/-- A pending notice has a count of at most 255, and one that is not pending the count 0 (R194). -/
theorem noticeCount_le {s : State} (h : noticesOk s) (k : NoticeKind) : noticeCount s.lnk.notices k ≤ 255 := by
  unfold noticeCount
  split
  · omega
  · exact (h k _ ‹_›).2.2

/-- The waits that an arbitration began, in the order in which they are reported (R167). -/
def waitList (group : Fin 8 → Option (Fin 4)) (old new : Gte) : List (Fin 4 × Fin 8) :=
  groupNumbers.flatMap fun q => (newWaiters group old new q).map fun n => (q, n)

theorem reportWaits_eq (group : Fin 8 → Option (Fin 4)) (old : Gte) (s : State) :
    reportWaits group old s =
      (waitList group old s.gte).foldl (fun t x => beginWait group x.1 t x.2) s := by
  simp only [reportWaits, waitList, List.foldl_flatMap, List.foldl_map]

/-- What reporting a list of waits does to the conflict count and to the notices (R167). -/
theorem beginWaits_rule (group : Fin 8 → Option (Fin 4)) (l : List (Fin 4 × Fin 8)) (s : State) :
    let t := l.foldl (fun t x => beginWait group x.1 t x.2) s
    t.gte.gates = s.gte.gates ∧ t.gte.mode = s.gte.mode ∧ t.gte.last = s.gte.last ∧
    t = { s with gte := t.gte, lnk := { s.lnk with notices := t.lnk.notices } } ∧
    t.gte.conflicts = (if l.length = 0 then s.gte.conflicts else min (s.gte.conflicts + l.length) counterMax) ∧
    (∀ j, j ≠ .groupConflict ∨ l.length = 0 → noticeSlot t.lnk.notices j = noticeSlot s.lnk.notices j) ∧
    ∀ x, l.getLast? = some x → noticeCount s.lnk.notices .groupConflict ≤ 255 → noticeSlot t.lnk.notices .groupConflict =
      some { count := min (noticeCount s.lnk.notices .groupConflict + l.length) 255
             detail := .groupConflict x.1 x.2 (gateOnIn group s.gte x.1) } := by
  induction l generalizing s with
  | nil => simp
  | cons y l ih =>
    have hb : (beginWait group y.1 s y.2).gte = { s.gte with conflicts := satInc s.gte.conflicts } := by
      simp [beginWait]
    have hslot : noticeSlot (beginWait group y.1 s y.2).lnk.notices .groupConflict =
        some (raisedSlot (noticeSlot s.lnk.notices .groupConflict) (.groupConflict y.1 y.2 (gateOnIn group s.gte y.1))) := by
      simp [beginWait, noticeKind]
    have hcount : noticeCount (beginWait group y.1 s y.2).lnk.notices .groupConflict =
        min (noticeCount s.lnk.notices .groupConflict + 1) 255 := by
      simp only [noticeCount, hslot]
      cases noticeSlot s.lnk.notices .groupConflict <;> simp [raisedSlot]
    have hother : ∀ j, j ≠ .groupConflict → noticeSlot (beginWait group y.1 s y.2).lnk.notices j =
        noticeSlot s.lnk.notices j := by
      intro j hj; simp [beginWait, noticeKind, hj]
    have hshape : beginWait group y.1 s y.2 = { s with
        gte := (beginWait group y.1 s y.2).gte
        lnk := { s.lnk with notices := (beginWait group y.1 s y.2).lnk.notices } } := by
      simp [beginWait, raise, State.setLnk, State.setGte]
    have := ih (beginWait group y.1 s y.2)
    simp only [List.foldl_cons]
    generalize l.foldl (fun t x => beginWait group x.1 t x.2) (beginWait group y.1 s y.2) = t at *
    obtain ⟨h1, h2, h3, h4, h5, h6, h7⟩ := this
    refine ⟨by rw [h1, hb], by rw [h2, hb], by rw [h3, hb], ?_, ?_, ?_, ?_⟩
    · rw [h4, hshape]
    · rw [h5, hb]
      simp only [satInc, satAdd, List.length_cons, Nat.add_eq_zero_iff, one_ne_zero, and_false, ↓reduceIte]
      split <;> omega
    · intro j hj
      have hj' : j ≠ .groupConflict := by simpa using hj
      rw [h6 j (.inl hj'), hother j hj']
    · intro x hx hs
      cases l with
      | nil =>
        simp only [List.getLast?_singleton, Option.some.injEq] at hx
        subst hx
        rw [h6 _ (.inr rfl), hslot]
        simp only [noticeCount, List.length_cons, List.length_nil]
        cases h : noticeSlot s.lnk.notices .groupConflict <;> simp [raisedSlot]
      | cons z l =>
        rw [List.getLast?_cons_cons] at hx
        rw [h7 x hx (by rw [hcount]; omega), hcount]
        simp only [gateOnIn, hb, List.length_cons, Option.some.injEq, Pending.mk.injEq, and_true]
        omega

━━━━━━━━━━━━━━━━━━━━

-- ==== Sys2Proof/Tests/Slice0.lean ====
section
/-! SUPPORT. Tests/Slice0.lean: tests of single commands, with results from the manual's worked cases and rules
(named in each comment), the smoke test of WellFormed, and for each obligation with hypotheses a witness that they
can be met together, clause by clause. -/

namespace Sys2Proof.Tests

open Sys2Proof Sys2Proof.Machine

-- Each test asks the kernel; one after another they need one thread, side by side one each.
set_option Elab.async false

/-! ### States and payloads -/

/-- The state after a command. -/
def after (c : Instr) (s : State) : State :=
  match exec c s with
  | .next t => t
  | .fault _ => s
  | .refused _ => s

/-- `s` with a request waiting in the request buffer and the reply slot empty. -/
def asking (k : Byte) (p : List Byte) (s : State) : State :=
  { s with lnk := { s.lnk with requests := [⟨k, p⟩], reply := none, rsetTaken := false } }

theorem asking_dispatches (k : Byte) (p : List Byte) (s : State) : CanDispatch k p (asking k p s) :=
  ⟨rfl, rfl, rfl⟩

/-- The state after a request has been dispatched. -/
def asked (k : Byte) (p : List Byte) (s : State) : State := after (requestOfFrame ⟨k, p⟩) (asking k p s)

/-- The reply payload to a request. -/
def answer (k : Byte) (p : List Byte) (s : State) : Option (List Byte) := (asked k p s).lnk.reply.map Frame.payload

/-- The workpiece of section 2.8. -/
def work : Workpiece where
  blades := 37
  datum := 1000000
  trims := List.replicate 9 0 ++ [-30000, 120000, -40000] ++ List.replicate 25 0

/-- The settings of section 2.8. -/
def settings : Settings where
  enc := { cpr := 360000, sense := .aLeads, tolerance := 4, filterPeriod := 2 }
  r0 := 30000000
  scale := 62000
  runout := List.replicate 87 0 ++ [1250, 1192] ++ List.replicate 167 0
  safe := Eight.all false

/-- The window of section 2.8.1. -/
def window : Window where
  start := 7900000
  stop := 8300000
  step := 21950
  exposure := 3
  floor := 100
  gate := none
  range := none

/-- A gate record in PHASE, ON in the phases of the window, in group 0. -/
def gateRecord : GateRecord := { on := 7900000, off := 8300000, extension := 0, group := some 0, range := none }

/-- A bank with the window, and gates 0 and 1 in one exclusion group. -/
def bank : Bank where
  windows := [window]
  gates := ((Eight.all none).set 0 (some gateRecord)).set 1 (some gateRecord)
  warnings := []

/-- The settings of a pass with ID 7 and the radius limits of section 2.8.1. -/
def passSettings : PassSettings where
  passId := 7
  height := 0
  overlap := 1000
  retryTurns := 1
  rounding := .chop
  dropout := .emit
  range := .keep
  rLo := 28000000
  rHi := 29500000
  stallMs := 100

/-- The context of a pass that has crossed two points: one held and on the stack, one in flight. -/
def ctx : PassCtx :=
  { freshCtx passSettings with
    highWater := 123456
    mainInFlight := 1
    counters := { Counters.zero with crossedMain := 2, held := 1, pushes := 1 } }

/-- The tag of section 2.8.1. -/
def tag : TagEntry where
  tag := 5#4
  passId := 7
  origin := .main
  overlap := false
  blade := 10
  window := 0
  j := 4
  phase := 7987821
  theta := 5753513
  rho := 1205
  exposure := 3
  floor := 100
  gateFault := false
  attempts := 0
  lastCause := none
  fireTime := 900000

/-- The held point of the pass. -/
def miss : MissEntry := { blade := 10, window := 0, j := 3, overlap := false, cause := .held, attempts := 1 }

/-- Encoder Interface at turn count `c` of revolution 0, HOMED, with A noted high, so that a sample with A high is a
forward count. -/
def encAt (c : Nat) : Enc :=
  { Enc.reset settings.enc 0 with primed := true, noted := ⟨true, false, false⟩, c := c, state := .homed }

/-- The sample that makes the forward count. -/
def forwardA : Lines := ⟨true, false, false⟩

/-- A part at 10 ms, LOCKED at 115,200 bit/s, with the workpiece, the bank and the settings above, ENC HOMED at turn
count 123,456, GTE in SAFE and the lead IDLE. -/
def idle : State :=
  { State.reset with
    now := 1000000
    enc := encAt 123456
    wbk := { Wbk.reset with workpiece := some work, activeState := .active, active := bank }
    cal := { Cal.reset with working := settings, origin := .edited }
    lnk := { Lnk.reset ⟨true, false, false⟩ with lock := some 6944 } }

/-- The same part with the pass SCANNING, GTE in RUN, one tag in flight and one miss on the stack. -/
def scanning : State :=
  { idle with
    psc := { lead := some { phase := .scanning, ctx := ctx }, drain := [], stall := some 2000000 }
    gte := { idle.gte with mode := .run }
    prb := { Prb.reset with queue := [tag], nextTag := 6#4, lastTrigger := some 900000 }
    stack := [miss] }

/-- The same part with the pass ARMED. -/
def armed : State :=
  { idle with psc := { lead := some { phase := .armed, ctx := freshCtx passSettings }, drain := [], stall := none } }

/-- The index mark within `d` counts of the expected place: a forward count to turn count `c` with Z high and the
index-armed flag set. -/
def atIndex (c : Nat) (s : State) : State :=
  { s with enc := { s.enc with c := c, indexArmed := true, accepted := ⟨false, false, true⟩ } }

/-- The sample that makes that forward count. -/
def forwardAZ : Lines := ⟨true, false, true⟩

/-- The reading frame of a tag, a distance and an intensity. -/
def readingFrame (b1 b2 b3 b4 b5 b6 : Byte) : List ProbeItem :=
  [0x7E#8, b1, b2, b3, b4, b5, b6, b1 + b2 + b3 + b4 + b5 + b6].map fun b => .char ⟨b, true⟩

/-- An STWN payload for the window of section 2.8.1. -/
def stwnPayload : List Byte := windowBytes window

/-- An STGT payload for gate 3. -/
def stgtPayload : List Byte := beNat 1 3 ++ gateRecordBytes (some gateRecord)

━━━━━━━━━━━━━━━━━━━━

• [Work to be completed] Word for word, restate the lines of the data above that fall between the line holding "0 (R194). -/" and the line holding "def waitList (group", inclusive, and no other lines.

• [Completed task]
/-- A pending notice has a count of at most 255, and one that is not pending the count 0 (R194). -/
theorem noticeCount_le {s : State} (h : noticesOk s) (k : NoticeKind) : noticeCount s.lnk.notices k ≤ 255 := by
  unfold noticeCount
  split
  · omega
  · exact (h k _ ‹_›).2.2

/-- The waits that an arbitration began, in the order in which they are reported (R167). -/
def waitList (group : Fin 8 → Option (Fin 4)) (old new : Gte) : List (Fin 4 × Fin 8) :=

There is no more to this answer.